▸ WHAT THE TASK REQUIRES
Take the lines below between the one holding "c v) := .ite h.wr h" and the one holding "k hi v) := h.wr", inclusive, and copy them exactly. Add nothing.

☆ ☆ ☆

theorem Memory.wf.takeIrq {p j} (h : Memory.wf s) : Memory.wf (takeIrq s p j) := .ite h.setBit h.setBit

theorem Memory.wf.upCell {k f} (h : Memory.wf s) : Memory.wf (upCell s k f) := h.of_eq rfl rfl

theorem Memory.wf.takeCell {k j} (h : Memory.wf s) : Memory.wf (takeCell s k j) := by
  unfold Machine.takeCell
  dsimp only
  split
  · exact h.upCell.setBit
  · exact h.upCell.setBit
  · exact h.upCell

theorem Memory.wf.takeHub {i} (h : Memory.wf s) : Memory.wf (takeHub s i) := .foldl h fun _ _ hu => .ite hu.hubTrigger hu

theorem Memory.wf.takeCons {k} (h : Memory.wf s) : Memory.wf (takeCons s k) := by
  refine .dite (fun _ => h.takeLatch) (fun _ => .ite h.takeHub (.ite h.stageTrigger ?_))
  split
  · exact h.tmTakeTrg
  · exact h.tmCueBreak
  · exact h.tmTakeTrg
  · exact h.tmCueBreak
  · exact h.wakeEvent
  · exact .dite (fun _ => h.tmTakeTrg) (fun _ => h)

theorem Memory.wf.execCueConsumerTake {t} (h : Memory.wf s) : SoundNext (execCueConsumerTake t s) := by
  refine .ite ?_ (.next h)
  dsimp only
  split
  · exact .next h.unqueue.takeCons
  · exact .next h.unqueue.takeIrq
  · exact .next h.unqueue.takeCell

theorem Memory.wf.execStgTrigger {k} (h : Memory.wf s) : SoundNext (execStgTrigger k s) := .ite (.next h.unqueue.stageTrigger) (.next h)

theorem Memory.wf.cueSignal {c} (h : Memory.wf s) : Memory.wf (cueSignal s c) := h.emitChan.setBit

theorem Memory.wf.clearLatches {k} (h : Memory.wf s) : Memory.wf (clearLatches s k) := .foldl h fun _ _ hu => .ite hu.setBit hu

theorem Memory.wf.execLogicCellClock {k} (h : Memory.wf s) : SoundNext (execLogicCellClock k s) :=
  .next (.upCell (.setBit (.when (.when h fun _ hu => hu.emitProducer) fun _ hu => hu.clearLatches)))

theorem Memory.wf.cellReset {k} (h : Memory.wf s) : Memory.wf (cellReset s k) := h.wr.upCell

theorem Memory.wf.chanCfgWrite {who c v} (h : Memory.wf s) : Memory.wf (chanCfgWrite s who c v).2 :=
  .ite_snd h (.ite_snd (.ite (.ite h.wr h.wr.setFld.setBit) (.setFld (.ite h.wr h.wr.setFld.setBit))) h.setFld)

theorem Memory.wf.cellWrite {who k reg v} (h : Memory.wf s) : Memory.wf (cellWrite s who k reg v).2 := by
  refine .ite_snd h ?_
  split
  · exact h.wr
  · exact .ite h.wr.cellReset h.wr
  · exact .foldl h fun _ _ hu => .ite hu.setBit hu

theorem Memory.wf.cellOwnWrite {k v} (h : Memory.wf s) : Memory.wf (cellOwnWrite s k v) := .ite h.wr h.wr.cellReset

theorem Memory.wf.swsetWrite {who hi v} (h : Memory.wf s) : Memory.wf (swsetWrite s who hi v) := .foldl h fun _ _ hu => .ite hu.cueSignal hu

theorem Memory.wf.chanStatWrite {who c v} (h : Memory.wf s) : Memory.wf (chanStatWrite s who c v) := .ite h.wr h

theorem Memory.wf.consWrite {who k hi v} (h : Memory.wf s) : Memory.wf (consWrite s who k hi v) := h.wr

theorem Memory.wf.irqSelWrite {who p j v} (h : Memory.wf s) : Memory.wf (irqSelWrite s who p j v) := .foldl h fun _ _ hu => .ite hu.setFld hu

theorem Memory.wf.irqClear {who p a v} (h : Memory.wf s) : Memory.wf (irqClear s who p a v) := .ite h.wr h

theorem Memory.wf.ovrWrite {who hi v} (h : Memory.wf s) : Memory.wf (ovrWrite s who hi v) := h.wr

theorem Memory.wf.pinCfgWrite {n v trusted} (h : Memory.wf s) : Memory.wf (pinCfgWrite s n v trusted) := h.plainWrite.tmBreakCheck.tmBreakCheck

theorem Memory.wf.gpioSet {p v set} (h : Memory.wf s) : Memory.wf (gpioSet s p v set) := h.wr

/-! ### Machine/Monitor.lean -/

theorem Memory.wf.linkClockLost (h : Memory.wf s) : Memory.wf (linkClockLost s) := by
  unfold Machine.linkClockLost
  dsimp only
  split
  · exact .ite h.discardAll.txCutShort h.discardAll
  · exact h.discardAll

theorem Memory.wf.pllUnlock {n inj} (h : Memory.wf s) : Memory.wf (pllUnlock s n inj) := .ite h.setBit.logFault.linkClockLost h.setBit.logFault

theorem Memory.wf.execPllUnlock {pll} (h : Memory.wf s) : SoundNext (execPllUnlock pll s) := .ite (.next h.pllUnlock) (.next h)

theorem Memory.wf.execPllRelock {pll ok} (h : Memory.wf s) : SoundNext (execPllRelock pll ok s) :=
  .ite (.next h) (.ite (.next (h.setBit.of_eq rfl rfl)) (.next (.when (h.of_eq rfl rfl) fun _ hu => hu.logFault)))

theorem Memory.wf.execHfxoFail (h : Memory.wf s) : SoundNext (execHfxoFail s) :=
  .ite (.next (.linkClockLost (h.setFld.logFault.of_eq rfl rfl))) (.next h)

theorem Memory.wf.execHfxoRestartTry {ok} (h : Memory.wf s) : SoundNext (execHfxoRestartTry ok s) :=
  have h₁ : Memory.wf _ := h.of_eq rfl rfl
  .ite (.next h) (.ite (.next h₁.clocksOn) (.next h₁))

theorem Memory.wf.wdKick {v} (h : Memory.wf s) : Memory.wf (wdKick s v) := .ite h.wdRestart h

theorem Memory.wf.wdCfgWrite {p v} (h : Memory.wf s) : Memory.wf (wdCfgWrite s p v) := h.plainWrite.wdRestart

theorem Memory.wf.wdPreExpire {p} (h : Memory.wf s) : Memory.wf (wdPreExpire s p) := .fltEvent (.setBit (.ite h.setFld h))

theorem Memory.wf.injWrite {v} (h : Memory.wf s) : Memory.wf (injWrite s v) := by
  refine .ite h (.ite h.plainWrite ?_)
  dsimp only
  split
  · exact .dite (fun _ => h.plainWrite.setBit.wdExpire) (fun _ => h.plainWrite.setBit)
  · exact .dite (fun _ => h.plainWrite.setBit.doubleFault) (fun _ => h.plainWrite.setBit)
  · exact .ite h.plainWrite.setBit.pllUnlock h.plainWrite.setBit
  · exact h.plainWrite

theorem Memory.wf.curtClear {v} (h : Memory.wf s) : Memory.wf (curtClear s v) := .ite h.wr.wr.wr h

/-! ### Machine/Serial.lean -/

theorem Memory.wf.upTwb {k f} (h : Memory.wf s) : Memory.wf (upTwb s k f) := h.of_eq rfl rfl

theorem Memory.wf.twbEvent {k b} (h : Memory.wf s) : Memory.wf (twbEvent s k b) := h.event

theorem Memory.wf.twbFifo {k} (h : Memory.wf s) : Memory.wf (twbFifo s k) := h.wr

theorem Memory.wf.twbFeed {k} (h : Memory.wf s) : Memory.wf (twbFeed s k) := by
  unfold Machine.twbFeed
  dsimp only
  split
  · exact .ite (.when h.upTwb.twbFifo fun _ hu => hu.twbEvent) h
  · exact h

theorem Memory.wf.twbStart {k} (h : Memory.wf s) : Memory.wf (twbStart s k) := .ite h (.ite h.upTwb.setBit.twbFeed (.ite h.upTwb.setBit h))

theorem Memory.wf.twbStop {k} (h : Memory.wf s) : Memory.wf (twbStop s k) := h.upTwb.setBit

theorem Memory.wf.twbDrop {k} (h : Memory.wf s) : Memory.wf (twbDrop s k) := h.upTwb.setBit

theorem Memory.wf.twbCmd {k v} (h : Memory.wf s) : Memory.wf (twbCmd s k v) := .ite h.setBit h.setBit.setBit.setFld.upTwb.twbStart

theorem Memory.wf.twbFinish {k} (h : Memory.wf s) : Memory.wf (twbFinish s k) := by
  unfold Machine.twbFinish
  split
  · exact .ite h.twbDrop.twbEvent.twbStop h.twbDrop.twbEvent.upTwb
  · exact h

theorem Memory.wf.twbTake {k} (h : Memory.wf s) : Memory.wf (twbTake s k) :=
  .ite (.twbFinish (.when h.upTwb.twbFifo fun _ hu => hu.twbEvent)) (.when h.upTwb.twbFifo fun _ hu => hu.twbEvent)

theorem Memory.wf.execTwbTransferDone {k acked nack rx} (h : Memory.wf s) : SoundNext (execTwbTransferDone k acked nack rx s) := by
  unfold Machine.execTwbTransferDone
  dsimp only
  split
  · exact .next h
  · exact .ite (.next h) (.ite (.next h.setFld.twbDrop.twbEvent.twbStop.twbStart) (.ite (.next h.setFld.upTwb.twbTake) (.ite (.next h) (.next
        h.setFld.twbFinish))))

☆ ☆ ☆

▸ ANSWER
theorem Memory.wf.chanStatWrite {who c v} (h : Memory.wf s) : Memory.wf (chanStatWrite s who c v) := .ite h.wr h

theorem Memory.wf.consWrite {who k hi v} (h : Memory.wf s) : Memory.wf (consWrite s who k hi v) := h.wr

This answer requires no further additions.